▶
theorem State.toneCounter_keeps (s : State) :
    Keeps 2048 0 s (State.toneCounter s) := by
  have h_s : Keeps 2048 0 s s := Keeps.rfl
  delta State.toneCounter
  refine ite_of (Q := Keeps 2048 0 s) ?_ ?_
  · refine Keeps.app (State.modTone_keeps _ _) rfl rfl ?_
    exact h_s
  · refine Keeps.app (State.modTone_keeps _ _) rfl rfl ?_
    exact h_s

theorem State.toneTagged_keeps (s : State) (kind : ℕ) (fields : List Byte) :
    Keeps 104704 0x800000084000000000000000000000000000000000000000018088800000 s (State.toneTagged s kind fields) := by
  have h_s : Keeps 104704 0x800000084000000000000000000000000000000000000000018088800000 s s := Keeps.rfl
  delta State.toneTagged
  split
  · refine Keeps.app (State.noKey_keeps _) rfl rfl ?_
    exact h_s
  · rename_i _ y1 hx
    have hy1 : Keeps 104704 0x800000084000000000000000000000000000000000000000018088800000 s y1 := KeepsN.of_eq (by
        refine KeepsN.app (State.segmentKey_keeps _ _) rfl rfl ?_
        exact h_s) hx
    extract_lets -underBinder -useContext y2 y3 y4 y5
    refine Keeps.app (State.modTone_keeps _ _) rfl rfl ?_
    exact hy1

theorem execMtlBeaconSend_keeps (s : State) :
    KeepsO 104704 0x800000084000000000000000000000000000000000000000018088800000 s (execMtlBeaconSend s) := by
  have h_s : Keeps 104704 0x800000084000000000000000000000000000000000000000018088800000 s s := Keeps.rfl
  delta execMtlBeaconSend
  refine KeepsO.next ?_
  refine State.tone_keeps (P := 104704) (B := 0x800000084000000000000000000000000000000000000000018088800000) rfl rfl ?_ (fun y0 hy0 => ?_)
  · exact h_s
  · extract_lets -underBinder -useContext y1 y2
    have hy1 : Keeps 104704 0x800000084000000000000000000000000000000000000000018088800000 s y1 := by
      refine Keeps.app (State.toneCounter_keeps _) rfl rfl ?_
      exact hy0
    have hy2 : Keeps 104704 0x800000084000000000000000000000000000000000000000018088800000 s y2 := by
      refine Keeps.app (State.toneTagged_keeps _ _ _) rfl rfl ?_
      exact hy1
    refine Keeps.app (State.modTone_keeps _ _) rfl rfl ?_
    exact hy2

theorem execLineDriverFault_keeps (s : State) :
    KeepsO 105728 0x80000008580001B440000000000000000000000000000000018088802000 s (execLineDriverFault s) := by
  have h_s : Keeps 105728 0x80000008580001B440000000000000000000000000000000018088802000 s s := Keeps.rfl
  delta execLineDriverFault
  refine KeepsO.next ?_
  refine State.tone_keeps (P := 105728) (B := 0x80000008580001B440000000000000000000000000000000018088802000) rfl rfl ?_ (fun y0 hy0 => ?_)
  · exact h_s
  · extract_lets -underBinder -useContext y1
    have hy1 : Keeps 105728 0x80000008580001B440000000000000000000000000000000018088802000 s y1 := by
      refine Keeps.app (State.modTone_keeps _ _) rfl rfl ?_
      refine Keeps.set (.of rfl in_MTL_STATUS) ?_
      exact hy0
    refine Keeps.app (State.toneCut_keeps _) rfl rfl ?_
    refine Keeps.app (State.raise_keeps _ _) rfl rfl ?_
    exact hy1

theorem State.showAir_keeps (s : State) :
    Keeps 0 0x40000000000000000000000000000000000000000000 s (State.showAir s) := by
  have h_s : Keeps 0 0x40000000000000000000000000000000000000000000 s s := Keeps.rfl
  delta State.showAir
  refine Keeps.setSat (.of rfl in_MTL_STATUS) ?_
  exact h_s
◀
▶
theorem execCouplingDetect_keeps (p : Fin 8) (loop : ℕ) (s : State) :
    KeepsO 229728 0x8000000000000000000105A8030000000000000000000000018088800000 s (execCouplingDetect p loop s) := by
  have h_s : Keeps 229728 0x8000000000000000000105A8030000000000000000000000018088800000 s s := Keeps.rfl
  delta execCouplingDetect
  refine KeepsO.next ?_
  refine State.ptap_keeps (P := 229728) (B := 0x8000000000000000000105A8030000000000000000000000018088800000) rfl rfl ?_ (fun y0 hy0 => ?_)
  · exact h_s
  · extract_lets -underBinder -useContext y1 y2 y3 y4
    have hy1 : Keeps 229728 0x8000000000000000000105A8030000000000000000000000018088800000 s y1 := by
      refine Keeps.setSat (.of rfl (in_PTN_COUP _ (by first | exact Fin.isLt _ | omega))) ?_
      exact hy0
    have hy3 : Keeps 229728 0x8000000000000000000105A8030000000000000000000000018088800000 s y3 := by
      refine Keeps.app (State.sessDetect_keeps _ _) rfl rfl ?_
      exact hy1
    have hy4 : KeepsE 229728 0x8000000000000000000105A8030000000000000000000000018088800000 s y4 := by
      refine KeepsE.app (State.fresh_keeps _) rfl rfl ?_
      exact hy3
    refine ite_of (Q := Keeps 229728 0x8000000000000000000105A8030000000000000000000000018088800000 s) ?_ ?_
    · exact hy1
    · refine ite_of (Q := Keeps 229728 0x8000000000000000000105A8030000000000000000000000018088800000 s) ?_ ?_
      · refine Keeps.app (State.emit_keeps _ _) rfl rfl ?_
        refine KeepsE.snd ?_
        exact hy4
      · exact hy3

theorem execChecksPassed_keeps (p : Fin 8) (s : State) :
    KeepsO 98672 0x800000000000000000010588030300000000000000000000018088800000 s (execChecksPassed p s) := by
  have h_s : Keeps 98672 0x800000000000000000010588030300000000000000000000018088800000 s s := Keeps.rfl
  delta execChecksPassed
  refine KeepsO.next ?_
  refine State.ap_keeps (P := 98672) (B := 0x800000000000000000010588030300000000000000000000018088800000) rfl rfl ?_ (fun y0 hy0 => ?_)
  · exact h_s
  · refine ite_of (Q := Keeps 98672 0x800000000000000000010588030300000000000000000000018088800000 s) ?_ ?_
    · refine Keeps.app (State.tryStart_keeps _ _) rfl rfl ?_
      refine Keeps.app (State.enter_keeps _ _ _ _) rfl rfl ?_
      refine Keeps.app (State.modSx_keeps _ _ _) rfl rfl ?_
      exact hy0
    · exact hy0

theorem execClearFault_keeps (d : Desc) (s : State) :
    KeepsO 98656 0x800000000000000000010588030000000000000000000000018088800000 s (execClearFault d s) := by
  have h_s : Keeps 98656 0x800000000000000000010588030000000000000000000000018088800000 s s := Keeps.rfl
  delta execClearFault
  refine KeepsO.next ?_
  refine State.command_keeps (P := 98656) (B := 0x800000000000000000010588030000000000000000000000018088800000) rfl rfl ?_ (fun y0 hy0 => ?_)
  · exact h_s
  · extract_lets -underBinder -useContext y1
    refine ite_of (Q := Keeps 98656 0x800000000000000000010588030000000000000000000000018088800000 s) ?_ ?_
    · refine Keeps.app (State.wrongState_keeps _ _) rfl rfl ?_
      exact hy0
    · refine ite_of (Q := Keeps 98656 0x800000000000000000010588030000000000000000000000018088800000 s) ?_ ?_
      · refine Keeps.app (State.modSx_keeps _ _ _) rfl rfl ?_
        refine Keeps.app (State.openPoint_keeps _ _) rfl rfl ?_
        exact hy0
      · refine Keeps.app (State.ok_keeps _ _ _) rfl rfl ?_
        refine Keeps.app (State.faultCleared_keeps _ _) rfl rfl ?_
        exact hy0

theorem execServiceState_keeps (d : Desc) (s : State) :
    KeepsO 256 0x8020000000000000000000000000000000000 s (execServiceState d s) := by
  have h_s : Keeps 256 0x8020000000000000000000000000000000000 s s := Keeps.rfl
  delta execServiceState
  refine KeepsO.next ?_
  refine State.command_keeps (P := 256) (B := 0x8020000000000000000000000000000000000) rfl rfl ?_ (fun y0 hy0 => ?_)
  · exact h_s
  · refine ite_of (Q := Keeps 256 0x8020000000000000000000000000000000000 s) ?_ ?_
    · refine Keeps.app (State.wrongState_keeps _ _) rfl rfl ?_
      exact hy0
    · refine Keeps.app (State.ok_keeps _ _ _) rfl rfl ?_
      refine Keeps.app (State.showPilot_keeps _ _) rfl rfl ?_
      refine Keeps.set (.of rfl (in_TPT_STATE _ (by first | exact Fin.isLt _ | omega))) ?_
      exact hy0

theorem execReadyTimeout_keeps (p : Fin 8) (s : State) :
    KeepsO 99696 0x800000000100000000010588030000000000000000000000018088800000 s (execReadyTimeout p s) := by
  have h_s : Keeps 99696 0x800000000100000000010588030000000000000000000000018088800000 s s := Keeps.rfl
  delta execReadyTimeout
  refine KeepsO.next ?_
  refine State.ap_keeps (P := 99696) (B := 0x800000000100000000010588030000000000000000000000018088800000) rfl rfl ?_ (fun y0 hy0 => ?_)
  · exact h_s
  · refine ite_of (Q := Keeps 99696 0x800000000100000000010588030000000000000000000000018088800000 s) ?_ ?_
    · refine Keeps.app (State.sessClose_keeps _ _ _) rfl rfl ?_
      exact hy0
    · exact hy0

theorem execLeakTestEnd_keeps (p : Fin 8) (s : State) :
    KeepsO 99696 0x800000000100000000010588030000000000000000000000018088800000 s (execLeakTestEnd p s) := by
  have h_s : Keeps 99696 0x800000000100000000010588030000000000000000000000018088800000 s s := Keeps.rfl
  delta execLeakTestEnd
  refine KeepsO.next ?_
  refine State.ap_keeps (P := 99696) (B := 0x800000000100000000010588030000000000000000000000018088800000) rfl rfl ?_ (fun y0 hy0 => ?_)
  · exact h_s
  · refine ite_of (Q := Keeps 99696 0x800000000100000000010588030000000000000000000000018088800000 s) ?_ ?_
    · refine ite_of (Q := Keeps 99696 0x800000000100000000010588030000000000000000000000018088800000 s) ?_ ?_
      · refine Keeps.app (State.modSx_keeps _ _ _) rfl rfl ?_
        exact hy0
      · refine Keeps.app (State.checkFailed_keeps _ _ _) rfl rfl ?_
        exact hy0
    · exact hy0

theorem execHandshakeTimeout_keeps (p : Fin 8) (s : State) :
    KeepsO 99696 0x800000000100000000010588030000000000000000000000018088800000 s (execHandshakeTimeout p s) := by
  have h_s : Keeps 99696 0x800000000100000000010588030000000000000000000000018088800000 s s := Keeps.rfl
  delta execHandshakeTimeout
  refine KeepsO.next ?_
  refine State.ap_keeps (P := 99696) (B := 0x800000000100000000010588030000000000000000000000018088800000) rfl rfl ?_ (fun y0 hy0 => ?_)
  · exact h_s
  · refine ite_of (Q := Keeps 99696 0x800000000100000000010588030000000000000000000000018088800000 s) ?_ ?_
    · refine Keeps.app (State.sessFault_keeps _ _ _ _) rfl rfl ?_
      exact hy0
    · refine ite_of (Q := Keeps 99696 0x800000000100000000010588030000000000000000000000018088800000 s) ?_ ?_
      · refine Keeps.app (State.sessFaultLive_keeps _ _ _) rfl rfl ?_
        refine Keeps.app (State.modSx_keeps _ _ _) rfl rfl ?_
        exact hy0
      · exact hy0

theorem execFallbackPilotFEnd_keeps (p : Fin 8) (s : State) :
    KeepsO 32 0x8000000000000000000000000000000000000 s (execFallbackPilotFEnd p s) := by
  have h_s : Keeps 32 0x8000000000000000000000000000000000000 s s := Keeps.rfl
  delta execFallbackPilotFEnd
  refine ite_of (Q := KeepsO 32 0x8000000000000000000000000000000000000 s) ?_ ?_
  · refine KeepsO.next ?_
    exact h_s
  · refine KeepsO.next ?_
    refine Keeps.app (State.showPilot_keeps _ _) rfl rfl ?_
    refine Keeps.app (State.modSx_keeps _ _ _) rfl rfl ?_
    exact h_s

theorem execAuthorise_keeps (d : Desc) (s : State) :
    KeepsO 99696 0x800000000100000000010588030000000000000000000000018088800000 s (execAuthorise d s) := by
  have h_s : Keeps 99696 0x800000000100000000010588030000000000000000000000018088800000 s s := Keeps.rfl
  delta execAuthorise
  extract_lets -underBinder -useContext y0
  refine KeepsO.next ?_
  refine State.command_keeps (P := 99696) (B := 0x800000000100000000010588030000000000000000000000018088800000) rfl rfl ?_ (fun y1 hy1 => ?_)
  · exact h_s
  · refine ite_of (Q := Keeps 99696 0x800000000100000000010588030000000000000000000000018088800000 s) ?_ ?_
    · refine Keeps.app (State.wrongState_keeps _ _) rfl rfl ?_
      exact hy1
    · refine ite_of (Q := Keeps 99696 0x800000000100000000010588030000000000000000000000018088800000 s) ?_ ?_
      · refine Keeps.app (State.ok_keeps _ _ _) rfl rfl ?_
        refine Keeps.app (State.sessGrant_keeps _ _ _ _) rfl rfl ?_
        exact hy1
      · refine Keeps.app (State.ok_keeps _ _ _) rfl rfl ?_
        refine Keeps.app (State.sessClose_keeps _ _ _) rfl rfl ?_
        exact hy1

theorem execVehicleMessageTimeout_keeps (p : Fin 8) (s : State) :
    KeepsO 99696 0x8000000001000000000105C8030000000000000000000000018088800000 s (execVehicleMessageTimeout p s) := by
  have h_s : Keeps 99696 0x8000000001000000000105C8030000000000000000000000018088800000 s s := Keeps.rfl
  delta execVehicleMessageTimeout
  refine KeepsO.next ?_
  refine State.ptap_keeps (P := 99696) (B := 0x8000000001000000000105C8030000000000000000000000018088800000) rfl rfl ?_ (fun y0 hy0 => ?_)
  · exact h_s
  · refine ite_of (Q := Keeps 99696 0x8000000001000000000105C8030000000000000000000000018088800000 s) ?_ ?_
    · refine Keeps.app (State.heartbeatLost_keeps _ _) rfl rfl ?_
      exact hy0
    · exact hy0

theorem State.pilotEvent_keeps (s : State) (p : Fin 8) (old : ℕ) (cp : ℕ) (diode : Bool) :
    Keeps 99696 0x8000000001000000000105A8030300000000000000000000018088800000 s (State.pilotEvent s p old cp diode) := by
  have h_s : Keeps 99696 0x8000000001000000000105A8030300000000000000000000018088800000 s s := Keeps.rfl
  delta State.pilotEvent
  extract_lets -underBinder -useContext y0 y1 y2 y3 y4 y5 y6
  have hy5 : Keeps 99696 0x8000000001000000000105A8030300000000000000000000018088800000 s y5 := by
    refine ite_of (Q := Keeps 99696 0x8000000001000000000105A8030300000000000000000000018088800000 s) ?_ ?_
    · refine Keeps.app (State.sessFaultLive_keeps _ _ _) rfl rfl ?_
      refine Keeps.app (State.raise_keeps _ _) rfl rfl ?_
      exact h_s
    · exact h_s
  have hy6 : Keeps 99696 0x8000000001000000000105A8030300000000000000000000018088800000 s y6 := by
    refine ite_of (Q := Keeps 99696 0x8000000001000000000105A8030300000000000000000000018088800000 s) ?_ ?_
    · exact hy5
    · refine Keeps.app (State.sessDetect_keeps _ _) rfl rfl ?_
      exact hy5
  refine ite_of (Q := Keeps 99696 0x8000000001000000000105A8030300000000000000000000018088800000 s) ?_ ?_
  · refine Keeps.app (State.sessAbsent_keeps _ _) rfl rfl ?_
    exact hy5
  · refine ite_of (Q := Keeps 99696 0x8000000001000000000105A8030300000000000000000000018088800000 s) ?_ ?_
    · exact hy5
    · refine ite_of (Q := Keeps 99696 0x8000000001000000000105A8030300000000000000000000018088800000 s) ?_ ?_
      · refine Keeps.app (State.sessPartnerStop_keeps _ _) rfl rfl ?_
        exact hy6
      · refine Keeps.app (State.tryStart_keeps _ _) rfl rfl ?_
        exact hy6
◀
PROBLEM DETAILS — Reproduce word for word the material above, beginning with the line that contains "theorem State.toneTagged_keeps (s" and ending with the line that contains "have hy1 : Keeps 105728".

ANSWER TO THIS PROBLEM —
theorem State.toneTagged_keeps (s : State) (kind : ℕ) (fields : List Byte) :
    Keeps 104704 0x800000084000000000000000000000000000000000000000018088800000 s (State.toneTagged s kind fields) := by
  have h_s : Keeps 104704 0x800000084000000000000000000000000000000000000000018088800000 s s := Keeps.rfl
  delta State.toneTagged
  split
  · refine Keeps.app (State.noKey_keeps _) rfl rfl ?_
    exact h_s
  · rename_i _ y1 hx
    have hy1 : Keeps 104704 0x800000084000000000000000000000000000000000000000018088800000 s y1 := KeepsN.of_eq (by
        refine KeepsN.app (State.segmentKey_keeps _ _) rfl rfl ?_
        exact h_s) hx
    extract_lets -underBinder -useContext y2 y3 y4 y5
    refine Keeps.app (State.modTone_keeps _ _) rfl rfl ?_
    exact hy1

theorem execMtlBeaconSend_keeps (s : State) :
    KeepsO 104704 0x800000084000000000000000000000000000000000000000018088800000 s (execMtlBeaconSend s) := by
  have h_s : Keeps 104704 0x800000084000000000000000000000000000000000000000018088800000 s s := Keeps.rfl
  delta execMtlBeaconSend
  refine KeepsO.next ?_
  refine State.tone_keeps (P := 104704) (B := 0x800000084000000000000000000000000000000000000000018088800000) rfl rfl ?_ (fun y0 hy0 => ?_)
  · exact h_s
  · extract_lets -underBinder -useContext y1 y2
    have hy1 : Keeps 104704 0x800000084000000000000000000000000000000000000000018088800000 s y1 := by
      refine Keeps.app (State.toneCounter_keeps _) rfl rfl ?_
      exact hy0
    have hy2 : Keeps 104704 0x800000084000000000000000000000000000000000000000018088800000 s y2 := by
      refine Keeps.app (State.toneTagged_keeps _ _ _) rfl rfl ?_
      exact hy1
    refine Keeps.app (State.modTone_keeps _ _) rfl rfl ?_
    exact hy2

theorem execLineDriverFault_keeps (s : State) :
    KeepsO 105728 0x80000008580001B440000000000000000000000000000000018088802000 s (execLineDriverFault s) := by
  have h_s : Keeps 105728 0x80000008580001B440000000000000000000000000000000018088802000 s s := Keeps.rfl
  delta execLineDriverFault
  refine KeepsO.next ?_
  refine State.tone_keeps (P := 105728) (B := 0x80000008580001B440000000000000000000000000000000018088802000) rfl rfl ?_ (fun y0 hy0 => ?_)
  · exact h_s
  · extract_lets -underBinder -useContext y1
    have hy1 : Keeps 105728 0x80000008580001B440000000000000000000000000000000018088802000 s y1 := by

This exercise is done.